■ Task item ■
Would you output the entries below only from the line containing "def carveClaims (c" through the line containing "generation (R210). -/", exactly as they stand and with both ends included?

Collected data

/-- An operation whose code or field its table lists as reserved (Tables 11-5 and 12-4 to 12-8; check KERNEL). A code that
its slot does not accept is none, unless Table 12-8 reserves it: rule 1 of R449 turns it away when the bundle issues. -/
def reservedOp (o : Op) : Bool :=
  match o.cls with
  | .nop => false
  | .ctl => decide (0x12 < o.code) || (o.code == 6 && bits o.w 26 2 == 3)
      || ((o.code == 0x0B || o.code == 0x0C) && !ctlKnown o.ctlReg)
  | .int => decide (0x0D < o.code)
  | .mem => decide (0x0C < o.code)
  | .vec => decide (0x12 < o.code) || (vtypeOf (bits o.w 26 3)).isNone || (o.code == 0x0A && (vtypeOf (bits o.w 29 3)).isNone)
  | .acc => decide (0x88 < o.code) || (o.code == 0x80 && (bits o.w 29 3 == 7 || bits o.w 32 3 == 7))
      || (o.code == 0x86 && decide (3 < bits o.w 29 4))
  | .refused => decide (0x8A ≤ o.code)

/-- Some bundle of a kernel's code encodes a reserved operation. -/
def reservedCode (code : List Byte) : Bool := (pieces 64 (code.length / 64) code).any fun b => (bundleOps b).any reservedOp

/-- The ranges of one kernel entry (R134, R481). -/
def kernelFieldsOk (k : Kernel) : Bool :=
  decide (k.len % 64 = 0 ∧ k.len ≤ 1048576 ∧ k.trapBytes % 256 = 0 ∧ 20736 ≤ k.trapBytes ∧ k.code.length = k.len)

/-- A kernel entry of 32 bytes with its code (R134). -/
def readKernel (b code : List Byte) : Kernel :=
  { id := numAt b 0 2, off := 0, len := numAt b 8 4, entry := numAt b 12 4, trapBytes := numAt b 16 4,
    scratch := numAt b 20 4, code := code }

/-! ### What occupies a tier -/

/-- What a claimed extent is. -/
inductive ClaimKind where
  | stripe | defaults | pool | table | store
  | assigned (func : Nat)
  deriving DecidableEq, Repr

/-- An extent of a tier that is in use: stack offsets, or offsets of region 0x4 or 0x5. -/
structure Claim where
  tier : Tier
  base : Nat
  size : Nat
  what : ClaimKind
  deriving DecidableEq, Repr

/-- Bytes of a table's own extent (R194). -/
def ownBytes (t : TableDecl) : Nat := ((List.range (shardCount t.rows)).map (shardExtent t t.homeTier)).sum

/-- A table's own extent, if it has one. -/
def ownClaims (t : TableDecl) : List Claim :=
  if t.homeTier == .none then [] else [{ tier := t.homeTier, base := t.homeBase, size := ownBytes t, what := .table }]

/-- Tier of a far-range address. -/
def farTier (da : Nat) : Tier := if da / 2 ^ 52 = 4 then .ddr else .cxl

/-- What the image's MEM_CARVE occupies or assigns. -/
def carveClaims (c : Carve) : List Claim :=
  { tier := .stack, base := c.stripeBase, size := c.stripeSize, what := .stripe }
    :: (c.stackRanges.map fun r => { tier := .stack, base := r.base, size := r.size, what := .assigned r.func })
    ++ c.farRanges.map fun r => { tier := farTier r.base, base := r.base % 2 ^ 52, size := r.size, what := .assigned r.func }

/-- The three move pools. -/
def poolClaims (m : Migration) : List Claim :=
  [{ tier := .stack, base := (vat m.pools 0).1, size := (vat m.pools 0).2, what := .pool },
   { tier := .ddr, base := (vat m.pools 1).1, size := (vat m.pools 1).2, what := .pool },
   { tier := .cxl, base := (vat m.pools 2).1, size := (vat m.pools 2).2, what := .pool }]

/-- The default-row extent with `extra` bytes of records more (R204). -/
def defaultClaim (tables : List TableDecl) (extra : Nat) : Claim :=
  let n := alignUp (((tables.filter fun t => t.invalid == .default).map (·.segStride)).sum + extra) 65536
  { tier := .stack, base := defaultTop - n, size := n, what := .defaults }

/-- A STACK KV store. -/
def storeClaims (d : KvDecl) : List Claim :=
  if d.inStack then [{ tier := .stack, base := d.storeBase, size := d.storeSize, what := .store }] else []

/-- Tables that are released and still read by commands of the older live generation (R210). -/
def lingering (s : State) (c : Cfg) : List TableDecl :=
  match s.cfg.old with
  | none => []
  | some o => o.tables.filter fun t => !(s.cfg.cur.tables.any (·.id == t.id)) && !(c.tables.any (·.id == t.id))

/-- Everything that occupies a tier in a configuration. -/
def claimsOf (s : State) (c : Cfg) (extra : Nat) : List Claim :=
  let tables := c.tables ++ lingering s c
  carveClaims s.image.carve ++ poolClaims c.migration ++ [defaultClaim tables extra] ++ tables.flatMap ownClaims
    ++ c.kvs.flatMap storeClaims

/-- A claim meets none of a list; ranges assigned to `owner` do not count. -/
def meetsNone (owner : Option Nat) (x : Claim) (l : List Claim) : Bool :=
  l.all fun y => y.tier != x.tier || !rangesMeet x.base x.size y.base y.size
    || (match y.what, owner with | .assigned f, some o => f == o | _, _ => false)

/-- An extent ends within its tier, and crosses no boundary of sections 17.5 and 17.6 (R194, R660, R666). -/
def withinTier (s : State) (x : Claim) : Bool :=
  match x.tier with
  | .stack => decide (x.base + x.size ≤ defaultTop)
  | .ddr => decide (x.base + x.size ≤ ddrSplit s ∨ (ddrSplit s ≤ x.base ∧ x.base + x.size ≤ ddrBytes s))
  | .cxl => (List.range 4).any fun e => rangeIn x.base x.size (cxlStart s e) (cxlSpan s e)
  | .none => true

■ Reply to the exercise ■
def carveClaims (c : Carve) : List Claim :=
  { tier := .stack, base := c.stripeBase, size := c.stripeSize, what := .stripe }
    :: (c.stackRanges.map fun r => { tier := .stack, base := r.base, size := r.size, what := .assigned r.func })
    ++ c.farRanges.map fun r => { tier := farTier r.base, base := r.base % 2 ^ 52, size := r.size, what := .assigned r.func }

/-- The three move pools. -/
def poolClaims (m : Migration) : List Claim :=
  [{ tier := .stack, base := (vat m.pools 0).1, size := (vat m.pools 0).2, what := .pool },
   { tier := .ddr, base := (vat m.pools 1).1, size := (vat m.pools 1).2, what := .pool },
   { tier := .cxl, base := (vat m.pools 2).1, size := (vat m.pools 2).2, what := .pool }]

/-- The default-row extent with `extra` bytes of records more (R204). -/
def defaultClaim (tables : List TableDecl) (extra : Nat) : Claim :=
  let n := alignUp (((tables.filter fun t => t.invalid == .default).map (·.segStride)).sum + extra) 65536
  { tier := .stack, base := defaultTop - n, size := n, what := .defaults }

/-- A STACK KV store. -/
def storeClaims (d : KvDecl) : List Claim :=
  if d.inStack then [{ tier := .stack, base := d.storeBase, size := d.storeSize, what := .store }] else []

/-- Tables that are released and still read by commands of the older live generation (R210). -/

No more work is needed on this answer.